**EXERCISE DETAILS:**
Scan the records below for the word "team". Copy each line where it appears.

**THE DATA:**
/-- DELTA_ACK_TIMEOUT: every unacknowledged delta is sent again (R222). -/
def Dev.deltaTimeout (d : Dev) : Dev :=
  match d.mirror.deltas with
  | [] => d
  | x :: _ =>
    if x.sent + 5 * usCycles < d.now ∧ d.mirrors then
      let ds := d.mirror.deltas.map (fun y => { y with sent := d.now })
      let d := { d with mirror := { d.mirror with deltas := ds } }
      (ds.foldl (fun (d : Dev) y => d.sendDelta y) d).count 0x2603 0x03
    else d

/-! ### Audits and requests (R223) -/

/-- Send the audit frames of a leg, taking the segments in turn (R223). -/
def Dev.sendAudits (d : Dev) : Dev :=
  if !d.mirrors then d
  else
    let segs := d.segments
    (List.range (d.get 0x2602 0x02)).foldl (fun d _ =>
      let seg := segs.getD (d.mirror.auditNext % segs.length) 0
      let d := d.ropeSend 0x22 (be 4 seg ++ be 4 (d.segVersion seg) ++ be 8 (crc64 (d.segContent seg)))
      { d with mirror := { d.mirror with auditNext := (d.mirror.auditNext + 1) % segs.length } }) d

/-- The audits of a leg that has begun leave after the deltas of its boundary, so that content and version agree (R223). -/
def Dev.auditsLeave (d : Dev) : Dev :=
  if d.mirror.auditDue then ({ d with mirror := { d.mirror with auditDue := false } } : Dev).sendAudits else d

/-- AUDIT_FRAME_RECEIVED. -/
def Dev.auditReceived (d : Dev) (f : RopeFrame) (foreign : Dev → Dev) : Dev :=
  d.onRope f [0x22] foreign fun d b =>
    let seg := beAt b 0 4
    let v := beAt b 4 4
    if !d.shadows ∨ !d.segHeld seg then d
    else if d.segVersion seg < v then d.requestSegment seg
    else if d.segVersion seg = v ∧ crc64 (d.segContent seg) ≠ beAt b 8 8 then
      let d := d.auditMismatch seg
      if seg / 2 ^ 24 = 0 then d.reDarn else d.requestSegment seg
    else d

/-- SEGMENT_REQUEST_RECEIVED. -/
def Dev.segmentRequest (d : Dev) (f : RopeFrame) (foreign : Dev → Dev) : Dev :=
  d.onRope f [0x34] foreign fun d b =>
    if d.mirrors then (d.sendSegment (beAt b 0 4)).count 0x2603 0x09 else d

/-! ### Darning, joining side (R224, R442) -/

/-- DARN_BEGIN_RECEIVED. -/
def Dev.darnBegin (d : Dev) (f : RopeFrame) (foreign : Dev → Dev) : Dev :=
  d.onRope f [0x30] foreign fun d b =>
    if !d.shadows then d
    else
      let d := if d.team.role == .standby then d.reDarn else d
      let d := (d.put 0x2020 0x02 (beAt b 4 4)).put 0x2020 0x01 (beAt b 8 1)
      let d := d.adoptGeneration (beAt b 0 4)
      let slots := d.slots.map (fun x => (x.1, { x.2 with fromActive := false }))
      let d := { d with
        slots := slots.filter (fun x => x.2 ≠ ({} : Slot))
        team := { d.team with change := none }
        mirror := { d.mirror with held := [], versions := [], pieces := [], requested := [], run := [], darnStart := d.now
                                  darnLegL := none, cairnCheck := none, cairnDeltas := none
                                  ackFrom := some (d.mirror.ackFrom.getD (d.plan.leg + d.legPu)) } }
      let d := ((d.put 0x2604 0x01 1).put 0x2604 0x02 (beAt b 20 4)).put 0x2604 0x03 0
      (d.count 0x2603 0x0A).raise 0xA313 1 (beAt b 20 4)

**SOLUTION BELOW:**
      let d := if d.team.role == .standby then d.reDarn else d
        team := { d.team with change := none }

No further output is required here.